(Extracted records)
▬▬▬▬▬▬▬▬▬▬

/-- CLOSE_ACK: every SEQ to FINAL is held, or the close timeout has passed (R51). Its header SEQ is not in the manual: 0. DESIGN CHOICE (log entry 92). -/
def State.closeSess (s : State) (x : KtSess) : State :=
  let fin := x.final.getD 0
  let f := s.flushSess x
  let missing := f.1
  let body := be 1 (if missing = 0 then 0 else 1) ++ zeros 3 ++ be 4 (fin - missing) ++ be 4 missing
  let s1 := (f.2.dropSess x.cls x.partner x.id).ktReply x.partner x.cls 6 x.id 0 body
  let c : KtClosed := { cls := x.cls, partner := x.partner, id := x.id, closeAck := body, final := fin, expires := s.now + sT 60 }
  let s2 := { s1 with net := { s1.net with closed := s1.net.closed ++ [c] } }
  s2.sessGone x

/-- CLOSE_ACK where it is due. -/
def State.closeIfDone (s : State) (x : KtSess) : State := match x.final with
  | some k => if k < x.next then s.closeSess x else s
  | none => s

/-- End the session of a context that left OPEN for another reason (R52, R86): its idle timeout, or a close by management, with ABORT. -/
def State.abortOffload (s : State) (n reason : Nat) : State := match s.sessOf clsOffload n with
  | some x => s.abortSess x (some reason)
  | none => s

/-- Has the idle timer of an OPEN context run out (R133)? It is stopped while the session is paused (R104). -/
def State.idleDue (s : State) (n : Nat) : Bool :=
  s.cstate n == 2 && decide ((s.ctx n).idleAt ≤ s.now) && (match s.sessOf clsOffload n with | some x => x.pausedAt.isNone | none => true)

/-- The idle timeout of a context (R86, R133): an offload session receives ABORT reason 2. -/
def State.idleExpire (s : State) (n : Nat) : State :=
  if !s.idleDue n then s
  else if (s.sessOf clsOffload n).isSome then s.abortOffload n 2 else s.ctxLeaveOpen n

/-- OPENs that wait for their evaluation are refused with STATUS 4 (R449). -/
def State.refuseWaiting (s : State) : State :=
  (s.net.sess.filter (·.awaiting)).foldl (fun t x =>
    ((t.dropSess x.cls x.partner x.id).ktReply x.partner x.cls 2 x.id 0 (be 1 4 ++ zeros 1 ++ be 2 0 ++ be 4 0xFFFFFFFF ++ be 4 0)).withdraw x) s

/-- Every session ends with ABORT reason 4 (R449). -/
def State.abortAll (s : State) (reason : Nat) : State := s.net.sess.foldl (fun t x => t.abortSess x (some reason)) s

/-- Before a message of a session: the idle expiry of the same instant (R52, R134). -/
def State.idleFirst (s : State) (cls partner id : Nat) : State := match (s.sess cls partner id).bind KtSess.idleTarget with
  | some n => s.idleExpire n
  | none => s

/-! ## OPEN (R45, R46, R123, R255) -/

/-- Answer OPEN_ACK. Its header SEQ is not in the manual: 0. DESIGN CHOICE (log entry 92). -/
def State.openAck (s : State) (partner cls id : Nat) (body : Bytes) : State := s.ktReply partner cls 2 id 0 body

/-- OPEN_ACK's payload. -/
def openAckBody (status window target retry : Nat) : Bytes := be 1 status ++ zeros 1 ++ be 2 window ++ be 4 target ++ be 4 retry

/-- A refusal (R46). -/
def refuseBody (status retry : Nat) : Bytes := openAckBody status 0 0xFFFFFFFF retry

/-- The lowest-numbered FREE context whose source is offload pool (R85). -/
def State.poolCtx (s : State) : Option Nat := (List.range 1024).find? (fun n => s.cstate n == 0 && s.cfgF (Reg.CTX_CFG n) 0 2 == 2)

/-- The OPEN writes CODEC, DEPTH10, geometry, rate and label, clamped (R90, R123); the policer's derived values follow the rate (R322). -/
def State.writeOpen (s : State) (n : Nat) (b : Bytes) : State :=
  let cfg := setFld (setFld (s.reg (Reg.CTX_CFG n)) 2 2 (fieldAt 0 1 b)) 4 1 (fieldAt 1 1 b % 2)
  let big := fun (v lim : Nat) => if lim ≤ v then lim - 1 else v
  let geom := big (fieldAt 2 2 b) 8192 + big (fieldAt 4 2 b) 8192 * 65536
  let rate := big (fieldAt 6 2 b) 8192 + big (fieldAt 8 2 b) 512 * 65536
  let put := fun (t : State) (q : Nat × Nat) => t.setReg q.1 (clampReg q.1 (BitVec.ofNat 32 q.2))
  let s1 := (s.setReg (Reg.CTX_CFG n) (clampReg (Reg.CTX_CFG n) cfg))
  let s2 := put (put s1 (Reg.CTX_GEOM n, geom)) (Reg.CTX_RATE n, rate)
  ((List.range 6).map (fun k => (Reg.CTX_LABEL n k, fieldAt (16 + 4 * k) 4 b))).foldl put (s2.settlePol n)

/-- A context leaves FREE for ADMITTING (R84, R85, R90, R321). -/
def State.admitCtx (s : State) (n : Nat) (req : AdmReq) : State :=
  let s1 := (s.clearCtxCounters n).setCstate n 1
  let full : Bucket := { tok := ((s1.cfgF (Reg.HBX_POL_CBS n) 0 32 * 2000000 : Nat) : Int), last := s1.now }
  let pol := tput (fun _ => {}) s1.net.pol n full
  let s2 := s1.setCtx n { s1.ctx n with lastArr := s1.taiNs }
  { s2 with adm := { s2.adm with reqs := s2.adm.reqs ++ [(s2.now, req)] }, net := { s2.net with pol := pol } }

/-- An OFFLOAD OPEN with no session open for it. -/
def State.offloadOpen (s : State) (port partner : Nat) (m : KtMsg) : State :=
  if s.power.safe || s.maintenance then s.openAck partner m.cls m.session (refuseBody 4 0)
  else if m.body.length ≠ 40 ∨ 3 ≤ fieldAt 0 1 m.body then s.openAck partner m.cls m.session (refuseBody 2 0)
  else match s.poolCtx with
    | none => (s.bump32 Reg.GLB_ADM_REFUSED 1).openAck partner m.cls m.session (refuseBody 3 0)
    | some n =>
      let rate := fieldAt 12 4 m.body
      let s1 := ((s.admitCtx n (.offload n port partner m.session rate)).writeOpen n m.body)
      s1.addSess { cls := m.cls, partner, id := m.session, target := n, awaiting := true, asked := rate }

/-- A MASK OPEN with no session open for it (R255): accepted at once. -/
def State.maskOpen (s : State) (partner : Nat) (m : KtMsg) : State :=
  let n := fieldAt 0 2 m.body
  if s.power.safe || s.maintenance then s.openAck partner m.cls m.session (refuseBody 4 0)
  else if m.body.length ≠ 8 ∨ 1024 ≤ n then s.openAck partner m.cls m.session (refuseBody 2 0)
  else if s.rtype n ≠ 2 ∨ s.rstate n = 3 ∨ (s.sessOf clsMask n).isSome then s.openAck partner m.cls m.session (refuseBody 2 0)
  else
    let x : KtSess := { cls := m.cls, partner := partner, id := m.session, target := n, activity := s.now }
    let w := s.window x
    let body := openAckBody 0 w n 0
    let zero : Option Nat := if w = 0 then some (s.now + msT 50) else none
    let y : KtSess := { x with openAck := body, edge := 1 + w, zeroAt := zero }
    let s1 := s.addSess y
    (((s1.setRegBit (Reg.CMP_STATUS n) 0 true).setReg (Reg.CMP_TRACK_ID n) (BitVec.ofNat 32 (fieldAt 4 4 m.body))).openAck partner m.cls m.session body)

/-- A message of a session that is ADMITTING is held (R85). -/
def State.holdMsg (s : State) (x : KtSess) (port : Nat) (m : KtMsg) : State :=
  s.setSess { x with early := x.early ++ [{ port, msg := m, arr := s.taiNs, tq := s.quality, tick := s.now }] }

/-- OPEN of either class (R45, R46, R51). -/
def State.openMsg (s : State) (p partner cls : Nat) (m : KtMsg) : State :=
  match s.sess cls partner m.session, s.closedSess cls partner m.session with
  | some x, _ => if x.awaiting then s.holdMsg x p m else (s.openAck partner cls m.session x.openAck).touchOffload x
  | none, some c => s.ktReply partner cls 6 m.session 0 c.closeAck
  | none, none => if cls = clsOffload then s.offloadOpen p partner m else s.maskOpen partner m

/-- A received OPEN frame. -/
def State.ktOpen (s : State) (f : RxFrame) (cls : Nat) : State :=
  match s.ktRx f cls 1 with
  | (t, none) => t
  | (t0, some (m, partner)) =>
    if m.session = 0 then t0.bump (Reg.PRT_KT_BAD f.port)
    else ((t0.idleFirst cls partner m.session).raiseEv 102).openMsg f.port.val partner cls m

/-! ## DATA (R50) -/

/-- A chunk that R50 stores, received at `arr` with quality `tq` and at `tick` (R81): kept, its bytes spent (R99), records used as NEXT
advances, acknowledged under R49. -/
def State.storeChunkAt (s : State) (x : KtSess) (m : KtMsg) (arr tq tick : Nat) : State :=
  let gap := m.seq ≠ x.next ∨ !x.held.isEmpty
  let tok := x.tokens s.now - ((m.length * 250000000 : Nat) : Int)
  let x1 : KtSess := { x with
    held := x.held ++ [{ seq := m.seq, data := m.body, arr, tq, tick }]
    received := x.received + 1
    bucket := { tok := tok, last := s.now }
    maxLen := max x.maxLen m.length
    activity := s.now }
  let q := State.advanceFuel x1.held.length x1 (s.touchOffload x)
  let x2 := { q.1 with unacked := q.1.unacked + 1, unackedAt := if q.1.unacked = 0 then s.now else q.1.unackedAt }
  let s1 := q.2.setSess x2
  let s2 := if gap ∨ 8 ≤ x2.unacked then s1.ackNow x2 else s1
  match s2.sess x.cls x.partner x.id with
  | some y => s2.closeIfDone y
  | none => s2

/-- The same for a chunk received now. -/
def State.storeChunk (s : State) (x : KtSess) (m : KtMsg) : State := s.storeChunkAt x m s.taiNs s.quality s.now

/-- A repeated chunk: the ACK is repeated, at most once per 100 µs. -/
def State.dupChunk (s : State) (x : KtSess) (port : Nat) : State :=
  let s1 := s.bump (Reg.PRT_KT_DUP port)
  let due := match x.dupAckAt with | some t => decide (t + usT 100 ≤ s.now) | none => true
  if due then s1.ackNow { x with dupAckAt := some s.now } else s1

/-- DATA of either class, by the rows of R50 in order. -/
def State.dataMsg (s : State) (p partner cls : Nat) (m : KtMsg) (arr tq tick : Nat) : State :=
  match s.sess cls partner m.session, s.closedSess cls partner m.session with
  | none, none => (s.bump (Reg.PRT_KT_UNKNOWN p)).sendAbort partner cls m.session 6
  | none, some c => if m.seq ≤ c.final then s.bump (Reg.PRT_KT_DUP p) else s.bump (Reg.PRT_KT_WIN_DROP p)
  | some x, _ =>
    if x.awaiting then s.holdMsg x p m
    else if m.seq < x.next ∨ x.held.any (fun c => c.seq == m.seq) then s.dupChunk x p
    else if decide (x.edge ≤ m.seq) || (match x.final with | some k => decide (k < m.seq) | none => false) then s.bump (Reg.PRT_KT_WIN_DROP p)
    else s.storeChunkAt x m arr tq tick

/-- A received DATA frame. -/
def State.ktData (s : State) (f : RxFrame) (cls : Nat) : State :=
  match s.ktRx f cls 3 with
  | (t, none) => t
  | (t0, some (m, partner)) =>
    let t := t0.idleFirst cls partner m.session
    t.dataMsg f.port.val partner cls m t.taiNs t.quality t.now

▬▬▬▬▬▬▬▬▬▬

■ **Task prompt**
Of the lines in the data, report each one containing the string "dataMsg".

■ **Solution for this problem**
def State.dataMsg (s : State) (p partner cls : Nat) (m : KtMsg) (arr tq tick : Nat) : State :=
    t.dataMsg f.port.val partner cls m t.taiNs t.quality t.now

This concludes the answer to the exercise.